■ **PROBLEM TO WORK ON**: Search the entries for lines that contain the word "time", and report each one found.

-----

-- ==== Sys2Proof/Machine/Channels.lean ====
section
/-! DEFINITION. Channels below their kill: contexts, the ring fetch, acceptance, halting, and the end of work
(02_channels_and_doorbells.md R28, R39 to R50, R427; 06_movers.md R143, R144). -/

namespace Sys2Proof.Machine

/-! ## Sizes and positions -/

/-- S of a channel's ring. -/
def Chan.size (c : Chan) : Nat := 2 ^ c.ringLog2

/-- d(x): how far a producer count lies ahead of F, mod 2S (R47). -/
def Chan.dist (c : Chan) (x : Nat) : Nat := (x + 2 * c.size - c.f.toNat % (2 * c.size)) % (2 * c.size)

/-- Slots announced and not consumed (R44). -/
def Chan.avail (c : Chan) : Nat := c.dist c.ta.toNat

/-- A slot is fresh at a position (R44). -/
def Chan.fresh (c : Chan) (p : BitVec 32) (g : Granule) (first : Bool) : Bool :=
  hdrSeq g = p.setWidth 16 && hdrPhase g = (p.toNat / c.size % 2 = 0) && (first || hdrOp g = 0xFF)

/-- The slot in hand at a position. -/
def Chan.handAt (c : Chan) (p : BitVec 32) : Option HandSlot := c.hand.find? (·.pos = p)

/-- Commands dispatched and not complete (R426 INFLIGHT). -/
def Chan.inflight (c : Chan) : Nat := (c.cmds.filter (·.st ≠ .waiting)).length

/-- Slots of inline commands not yet dispatched (R49). -/
def Chan.inlineHeld (c : Chan) : Nat :=
  c.cmds.foldl (fun k x => if x.inl && x.st = .waiting then k + x.slots.length else k) 0

/-- The channel can take doorbell-page writes: not FREE, CREATING, KILLED or RETIRING (R47). -/
def Chan.live (c : Chan) : Bool := c.st = .active || c.st = .parked || c.st = .halted || c.st = .error

/-- A DBL sticky bit of a partition's view, with the channel slot (R418). -/
def State.dblFlag (s : State) (part b slot : Nat) (code : Code := 0) : State := s.flag pgDBL part b code slot

/-- A mirror update to the other engine, in SHARED mode (01_hub_architecture.md R20). -/
def State.mirror (s : State) : State := if s.twn.mode = .shared then s.ops pgTWN 1 else s

/-- The end of a mover's segment is mirrored, with its checkpoint in the hub store (R20; 01_hub_architecture.md R22). -/
def State.checkpoint (s : State) (m : Nat) : State :=
  if s.twn.mode = .shared then s.mirror.storeBlock (Config.checkpointBlock m) else s

/-- A channel's context changes and is mirrored (R20). -/
def State.setChan (s : State) (slot : Nat) (f : Chan → Chan) : State := (s.onChan slot f).mirror

/-! ## The engines (13_partitions_and_twin_engines.md R296, R304) -/

/-- Status of an engine (R304). -/
def State.engineSt (s : State) : Engine → EngineSt
  | .A => s.twn.stA
  | .B => s.twn.stB

/-- The engine of a mover. -/
def moverEngine (m : Nat) : Engine := if m < 24 then .A else .B

/-- The mover's engine is fenced from every port (R296). -/
def State.fenced (s : State) (m : Nat) : Bool := s.engineSt (moverEngine m) ≠ .serving

/-! ## Withdrawal of translation requests -/

/-- A parked request without the requesters that `p` names. -/
def LockWait.without (p : Who → Bool) (w : LockWait) : Option LockWait :=
  match (w.req :: w.joiners).filter fun r => !p r.who with
  | [] => none
  | r :: rest => some { w with req := r, joiners := rest }

/-- A walker that keeps a locked entry in place, without the requesters that `p` names: free when none is left (04_translation.md R96). -/
def Walk.without (p : Who → Bool) (w : Walk) : Option Walk :=
  if w.at_ ≠ .locked then some w
  else match (w.req :: w.joiners).filter fun r => !p r.who with
    | [] => none
    | r :: rest => some { w with req := r, joiners := rest }

/-- The requests of the requesters that `p` names are withdrawn (04_translation.md R96). -/
def State.withdraw (s : State) (p : Who → Bool) : State :=
  let keep (r : XReq) : Bool := !p r.who
  s.onXlt fun x => { x with
    lookups := x.lookups.filter keep, missA := x.missA.filter keep, missB := x.missB.filter keep,
    locks := x.locks.filterMap (LockWait.without p),
    walk := (x.walk.map fun (e : Nat × Option Walk) => (e.1, e.2.bind (Walk.without p))).filter fun e => e.2.isSome }

/-- A requester is the ring fetch of a channel. -/
def Who.isRing (slot : Nat) : Who → Bool | .ring k _ => k = slot | _ => false

/-! ## Wait records -/

/-- A wait record is freed and leaves its object's list (09_sync_objects.md R199). -/
def State.unlink (s : State) (r : Nat) : State :=
  match s.wrec r with
  | none => s
  | some w => (s.onObj (hIdx w.handle) fun o => { o with waiters := o.waiters.erase r }).setWrec r none

/-- The records of the waiters that `p` names are withdrawn (03_command_set.md R67). -/
def State.withdrawWaits (s : State) (p : Waiter → Bool) : State :=
  (s.syn.rec_.foldl (fun t e => match e.2 with | some w => if p w.who then t.unlink e.1 else t | none => t) s).onSyn
    fun y => { y with stalled := y.stalled.filter fun w => !p w.who }

/-- A waiter is a WAIT of a channel. -/
def Waiter.isChan (slot : Nat) : Waiter → Bool | .chan k _ => k = slot | _ => false

/-! ## The end of work (R40; 06_movers.md R143) -/

/-- A context is stopped: its buffer and requests are discarded, what it issued is absorbed (06_movers.md R143). -/
def Job.stop (j : Job) : Job :=
  let rs := (j.reads.filter fun r => r.sent && r.data.isNone).map fun r => { r with drop := true }
  { j with
    st := .draining, reads := rs, acc := [], acc2 := [], wants := [], wq := [], peerBuf := [], peerScale := [], peerSrc := 0,
    posts := [], old := none, stopped := true }

/-- Nothing a stopped context issued is outstanding (06_movers.md R144). -/
def Job.quiet (j : Job) : Bool := j.reads = [] && j.writes = [] && j.packets = [] && j.rb ≠ .out

/-- The contexts whose work `p` names. -/
def State.jobsOf (s : State) (p : Work → Bool) : List (Nat × Bool) :=
  (s.mov.job.filter fun e => match e.2.work with | some w => p w | none => false).map fun e => (e.1 / 2, e.1 % 2 = 1)

/-- The Bulk context that the Urgent context of its mover pre-empted resumes (06_movers.md R134, R143). -/
def State.resumeBulk (s : State) (m : Nat) : State :=
  s.onJob m false fun j => if j.st = .preempted then { j with st := .running } else j

/-- The partition of a context's work. -/
def State.workPart (s : State) : Work → Nat
  | .chan k _ => (s.chan k).part
  | .plan i => (s.entry i).part

/-- The posted writes of a context, as they outlive its work (05_invalidation_and_placement.md R113; log entry 131). -/
def State.straysOf (s : State) (j : Job) : List Stray :=
  match j.work with
  | none => []
  | some w => j.posts.map fun x => { link := x.1, fn := s.workPart w, addr := x.2.1, asid := j.asid, epoch := x.2.2 }

/-- A context is stopped, and its requests are withdrawn; a drain still waits for its posted writes (06_movers.md R143, R144; 05 R113). -/
def State.stopJob (s : State) (m : Nat) (u : Bool) : State :=
  let lost := s.straysOf (s.job m u)
  ((s.onMov fun v => { v with stray := v.stray ++ lost }).onJob m u Job.stop).withdraw
    fun x => match x with | .mover a b => a = m && b = u | _ => false

/-- The contexts whose work `p` names are stopped (06_movers.md R143). -/
def State.stopJobs (s : State) (p : Work → Bool) : State :=
  (s.jobsOf p).foldl (fun t k => if k.2 then (t.stopJob k.1 k.2).resumeBulk k.1 else t.stopJob k.1 k.2) s

/-- The dispatched commands of a channel that `p` names end as STOP ends them: those with a context stay until it is idle. -/
def State.endCmds (s : State) (slot : Nat) (p : Cmd → Bool) : State :=
  let nums := ((s.chan slot).cmds.filter fun c => c.st ≠ .waiting && p c).map (·.num)
  let mine : Work → Bool := fun w => match w with | .chan k n => k = slot && nums.contains n | .plan _ => false
  let s1 := s.stopJobs mine
  let busy (n : Nat) : Bool := !(s1.jobsOf fun w => w = .chan slot n).isEmpty
  let end1 (x : Cmd) : Cmd := if nums.contains x.num then { x with st := .ended } else x
  s1.onChan slot fun c => { c with cmds := (c.cmds.filter fun x => !nums.contains x.num || busy x.num).map end1 }

/-- A command counts with those fetched and not dispatched (R40): it waits, or it is a FENCE (or, for STOP, a WAIT) not met. -/
def Cmd.undone (waits : Bool) (c : Cmd) : Bool :=
  c.st = .waiting || (c.st = .dispatched && (c.op = 0x08 || (waits && c.op = 0x0A)))

/-- The commands fetched and not dispatched are discarded; F goes back to the first ring command of them (R40). -/
def Chan.discard (waits : Bool) (c : Chan) : Chan :=
  let f := match c.cmds.find? fun x => x.undone waits && !x.inl with | some x => x.pos | none => c.f
  { c with cmds := c.cmds.filter fun x => !x.undone waits, f := f }

/-- The fetch of a channel starts afresh: nothing in hand, no read awaited. -/
def Chan.dropFetch (c : Chan) : Chan :=
  { c with
    want := [], reads := [], hand := [], rereads := 0, stale := none, loadWait := false, reject := none, fetchNo := c.fetchNo + 1 }

/-- The channel moves to HALTED, ERROR, KILLED or RETIRING, or to PARKED with 0x08 or by RESET, at a time; the code before the moves of
that hub cycle is kept (R42). -/
def Chan.movedAt (c : Chan) (now : Word) : Chan :=
  { c with moved := some now, codeWas := if c.moved = some now then c.codeWas else c.code }

/-- CODE of before the moves of the hub cycle `now`, which a stronger move of that cycle that changes no code leaves (R39, R42). -/
def Chan.codeAt (c : Chan) (now : Word) : Code := if c.moved = some now then c.codeWas else c.code

/-- A command is of an inline write accepted in the hub cycle `now`, and waits. -/
def Chan.isLate (c : Chan) (now : Word) (x : Cmd) : Bool :=
  x.inl && x.st = .waiting && (match c.inlFrom with | some (t, n) => t = now && decide (n ≤ x.num) | none => false)

/-- An inline write accepted earlier in the hub cycle of a move to ERROR or HALTED is judged against the state after it: it is refused, with
INLINE_REFUSED (R42, R49). -/
def State.lateInline (s : State) (slot : Nat) : State :=
  let c := s.chan slot
  if c.cmds.any (c.isLate s.glb.time) then
    (s.onChan slot fun c => { c with cmds := c.cmds.filter fun x => !c.isLate s.glb.time x, inlFrom := none }).dblFlag c.part 6 slot
  else s

/-- A channel halts in ERROR with a code, and DB_FAULT names the command (R39, R40). A trigger that comes in the hub cycle of a
stronger transition leaves only its code, in an empty STICKY_FIRST (R42). F goes back to the first command accepted and not dispatched (R40), so
that a command rejected behind it is fetched again, where R44 alone has F stand after the rejected one (DESIGN CHOICE, log entry 140). -/
def State.haltError (s : State) (slot : Nat) (code : Code) (seq : BitVec 16) (inl : Bool) : State :=
  let c := s.chan slot
  if c.st = .active ∨ c.st = .parked ∨ c.st = .halted then
    (((s.lateInline slot).setChan slot fun c => { ((c.discard false).dropFetch.movedAt s.glb.time) with
        st := .error, code := code, stopped := false, faultSeq := seq, faultInline := inl }).withdraw
      (Who.isRing slot))
  else if (c.st = .error ∨ c.st = .killed ∨ c.st = .retiring) ∧ c.moved = some s.glb.time then
    s.captureOnly pgDBL c.part code slot
  else s

/-- A command's SEQ as DB_FAULT gives it: zero for an inline command. -/
def Cmd.faultSeq (c : Cmd) : BitVec 16 := if c.inl then 0 else c.seq

/-! ## The context cache (R28) -/

/-- Contexts the cache holds: 512 fewer for each bank lost (18_stored_data_protection.md R370). -/
def State.contextMax (s : State) : Nat := Config.contextCache - 512 * s.banksLost 0x0A

/-- Contexts in the cache. -/
def State.cachedCount (s : State) : Nat := (s.dbl.chan.filter (·.2.cached)).length

/-- The contexts that may be evicted: of channels with no command dispatched and not completed. -/
def State.evictable (s : State) : List (Nat × Chan) := s.dbl.chan.filter fun p => p.2.cached && p.2.inflight = 0

/-- A context can be placed: there is room, or there is once those that may leave have left. -/
def State.canPlace (s : State) : Bool := decide (s.cachedCount < s.contextMax + s.evictable.length) && decide (0 < s.contextMax)

/-- A context is used, for the least recently used: by its placement, and by a doorbell or a write that starts its fetch; nothing else counts as a
use (DESIGN CHOICE, log entry 140). -/
def State.touch (s : State) (slot : Nat) : State :=
  (s.onDbl fun d => { d with clock := d.clock + 1 }).onChan slot fun c => { c with used := s.dbl.clock + 1 }

/-- A context of 1 KiB is written to the hub store: the valid bits of its 16 blocks are set (21_register_pages.md R424; 01 R22;
18_stored_data_protection.md R378). -/
def State.writeContext (s : State) (slot : Nat) : State :=
  let b := Config.contextBlock slot
  (List.range 16).foldl (fun (t : State) k => t.storeBlock (b + k)) (s.onGlb fun g => { g with ctxWrite := satInc g.ctxWrite })

/-- The least recently used evictable context leaves the cache; the fetch of an ACTIVE channel with slots announced waits for it to be
loaded again (R28). -/
def State.evictContext (s : State) : State :=
  match s.evictable with
  | [] => s
  | p :: ps =>
    let v := ps.foldl (fun (b q : Nat × Chan) => if q.2.used < b.2.used then q else b) p
    ((s.onChan v.1 fun c => { c with
      cached := false, loadWait := c.st = .active && decide (0 < c.avail) }).onGlb fun g => { g with ctxEvict := satInc g.ctxEvict }).writeContext v.1
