-- ==== Sys2Proof/Machine/Place.lean ====
section
/-! DEFINITION. Skink's placements, recalls, releases and hints, and the end of invalidations
(05_invalidation_and_placement.md R108, R112, R114 to R124; 15_block_ports.md R343). -/

namespace Sys2Proof.Machine

/-! ## Placements -/

/-- A notice about a pending placement (R118). -/
def State.pendNotice (s : State) (e : Pending) (kind reason : Nat) (code : Code := 0) (changed : BitVec 16 := 0) : State :=
  s.notice e.part kind reason e.ticket e.asid code e.va (frameAddr e.frame) e.entryAddr changed

/-- Entry `k` may be placed (R115): host-valid, MIGRATABLE, a leaf of a 4 KiB or 64 KiB page. -/
def Profile.placeable (p : Profile) (b : Binding) (va e : Word) : Bool :=
  match p.judge b va e 0 with
  | .leaf g => !g.device && g.migratable
  | _ => false

/-- Requests that wait on a region's two entry lines walk again (R119 step 9, R121 step 6). -/
def State.wakeRegion (s : State) (entryAddr : Word) : State :=
  let a := lineOf entryAddr
  let mine (x : Word) : Bool := lineOf x = a || lineOf x = a + 1
  let s1 := (s.xlt.locks.filter fun w => mine w.line).foldl State.unpark s
  (s.inPlace.filter fun e => mine e.2.entryAddr).foldl State.walkRetry s1

/-- The 16 entries of a region once both their lines have been read, with the code of a read that failed (R115). -/
def entriesOf (ls : List (Nat × Code × Granule)) : Option (Code × List Word) :=
  match ls.find? (·.1 = 0), ls.find? (·.1 = 1) with
  | some a, some b =>
    let ws (g : Granule) : List Word := (List.range 8).map fun k => granWord g (8 * k)
    some (if a.2.1 ≠ 0 then a.2.1 else b.2.1, ws a.2.2 ++ ws b.2.2)
  | _, _ => none

/-- Every entry of a region passes a test, under the profile its ASID is bound with. -/
def State.entriesAll (s : State) (part asid : Nat) (va : Word) (es : List Word) (ok : Profile → Binding → Word → Word → Bool) : Bool :=
  match s.binding? asid with
  | none => false
  | some b => b.part = part && !b.closing &&
    (List.range 16).all fun k => ok (s.profile b.prof) b (va + BitVec.ofNat 64 (4096 * k)) (es.getD k 0)

/-- An entry is present and marked migratable, wherever its page lies (03_command_set.md R70). -/
def Profile.movable (p : Profile) (b : Binding) (va e : Word) : Bool :=
  match p.judge b va e 0 with
  | .leaf _ => slotHolds (profSlot p.bitsB 1) e
  | _ => false

/-- The 16 entries of an evaluated region have returned (R115). -/
def State.entriesRead (s : State) (ticket : Nat) : State :=
  match s.pend? ticket with
  | none => s
  | some e =>
    match e.st, entriesOf e.lines with
    | .reading, some (code, es) =>
      if code = 0 && s.entriesAll e.part e.asid e.va es Profile.placeable then
        let prof := match s.binding? e.asid with | some b => b.prof | none => 0
        let s1 := (s.onPend ticket fun e => { e with st := .asked, saved := es, prof := prof }).setCounter e.asid e.va 0
        s1.pendNotice e 1 0
      else s.evalFailed ticket
    | _, _ => s

/-- Half `k` of the entries of a region arrives: for an evaluation or a re-read, or for a COOL hint, which it may end (R115, R119;
03_command_set.md R70). -/
def State.entryLine (s : State) (ticket k : Nat) (code : Code) (line : Granule) : State :=
  match s.look? ticket with
  | none => s.onPend ticket fun e => { e with lines := e.lines ++ [(k, code, line)] }
  | some l =>
    let l := { l with lines := l.lines ++ [(k, code, line)] }
    match entriesOf l.lines with
    | some (code, es) => s.lookEnds l (code = 0 && s.entriesAll l.part l.asid l.va es Profile.movable)
    | none => s.onSkk fun x => { x with looks := x.looks.map fun y => if y.id = ticket then l else y }

/-- SKK_REQ ACCEPT (R119 steps 4 and 5, R123). -/
def State.accept (s : State) (fn ticket : Nat) : State :=
  match s.pend? ticket with
  | some e =>
    if e.part = fn ∧ e.st = .asked then
      (s.onPend ticket fun e => { e with st := .draining }).internalInv (.migrate ticket) fn
        (if (s.binding? e.asid).isSome then [e.asid] else []) e.va 16
    else s.skkFlag fn 4
  | none => s.skkFlag fn 4

/-- SKK_REQ DECLINE (R119). -/
def State.decline (s : State) (fn ticket : Nat) : State :=
  match s.pend? ticket with
  | some e => if e.part = fn ∧ e.st = .asked then (s.dropPend ticket).pendNotice e 3 1 else s.skkFlag fn 4
  | none => s.skkFlag fn 4

/-- SKK_ACK_LIMIT passes (R123). -/
def State.ackExpired (s : State) (ticket : Nat) : State :=
  match s.pend? ticket with
  | some e => if e.st = .asked then (s.dropPend ticket).pendNotice e 4 0 else s
  | none => s

/-- A placement fails after ACCEPT (R123, R125). -/
def State.placeFailed (s : State) (e : Pending) (reason : Nat) (code : Code) (changed : BitVec 16) : State :=
  (((s.dropPend e.ticket).pendNotice e 3 reason code changed).skkFlag e.part 7).wakeRegion e.entryAddr

/-- The locked value of an entry (R119 step 2). -/
def Profile.lockedOf (p : Profile) (e : Word) : Word := setSlot (profSlot p.bitsB 3) (setSlot (profSlot p.bitsA 0) e false) true

/-- An entry with another frame. -/
def Profile.withFrame (p : Profile) (e : Word) (f : Nat) : Word :=
  let n := 2 ^ (p.frameHi + 1 - p.frameLo)
  (e &&& ~~~(place (n - 1) p.frameLo)) ||| place (f % n) p.frameLo

/-- The value that step 8 gives entry `k` of a region placed in a device frame (R119). -/
def Profile.placedOf (p : Profile) (frame k : Nat) (e : Word) : Word :=
  p.withFrame (setSlot (profSlot p.bitsB 2) (setSlot (profSlot p.bitsB 3) (p.lockedOf e) false) true) (16 * frame + k)

/-- The value a recall restores to entry `k` (R121 step 5). -/
def Profile.restoredOf (p : Profile) (written : Bool) (e : Word) : Word :=
  let a := setSlot (profSlot p.bitsA 5) e true
  (if written then setSlot (profSlot p.bitsA 6) a true else a) &&& ~~~(place 3 59)

/-- The host page of entry `k` of a region (R119 step 7, R121 step 4). -/
def Profile.hostPage (p : Profile) (e : Word) (k : Nat) : Word :=
  let f := p.frame e
  BitVec.ofNat 64 ((if p.contig e then f / 16 * 16 + k else f) * 4096)

/-- The host address of granule `g` of a region. -/
def Profile.hostGranule (p : Profile) (saved : List Word) (g : Nat) : Word :=
  p.hostPage (saved.getD (g / 64) 0) (g / 64) + BitVec.ofNat 64 (64 * (g % 64))

/-- Entry `k` of a region's leaf entries. -/
def entryAt (a : Word) (k : Nat) : Word := a + BitVec.ofNat 64 (8 * k)

/-- A fault record of a Skink copy: no entry was judged (R123; 04_translation.md R101). -/
def State.skinkFault (s : State) (part asid : Nat) (va : Word) (code : Code) : State :=
  s.fault 1 0x26 part 4 0 0 [va, place asid 0 ||| place 3 20 ||| place 7 24, 0, 0, code.setWidth 64, 0]

/-- The outstanding compare-and-swap of a placement is issued (R119 step 8, R123). -/
def State.placeCasNext (s : State) (ticket : Nat) : State :=
  match s.pend? ticket with
  | some e => match e.cas with
    | (k, old, new) :: _ => s.forPart e.part (.placeCas ticket k) fun t => t.unitCas (.placeCas ticket k) e.part (entryAt e.entryAddr k) old new
    | [] => s
  | none => s

/-- A failed placement ends once its entries have been written back and nothing it issued is outstanding (R112, R123); one that an FLR has
abandoned ends without a notice. -/
def State.placeEnd (s : State) (ticket : Nat) : State :=
  match s.pend? ticket with
  | some e => match e.fail with
    | some (reason, code, changed) =>
      if e.st = .undoing && e.cas = [] && e.out.isNone then
        let s1 := s.placeFailed e reason code changed
        if code ≠ 0 then s1.skinkFault e.part e.asid e.va code else s1
      else s
    | none => if e.st = .undoing && e.cas = [] && e.out.isNone then s.dropPend ticket else s
  | none => s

-----

■ **EXERCISE ANSWER**:
/-- The channel moves to HALTED, ERROR, KILLED or RETIRING, or to PARKED with 0x08 or by RESET, at a time; the code before the moves of
  if c.cmds.any (c.isLate s.glb.time) then
    (s.onChan slot fun c => { c with cmds := c.cmds.filter fun x => !c.isLate s.glb.time x, inlFrom := none }).dblFlag c.part 6 slot
    (((s.lateInline slot).setChan slot fun c => { ((c.discard false).dropFetch.movedAt s.glb.time) with
  else if (c.st = .error ∨ c.st = .killed ∨ c.st = .retiring) ∧ c.moved = some s.glb.time then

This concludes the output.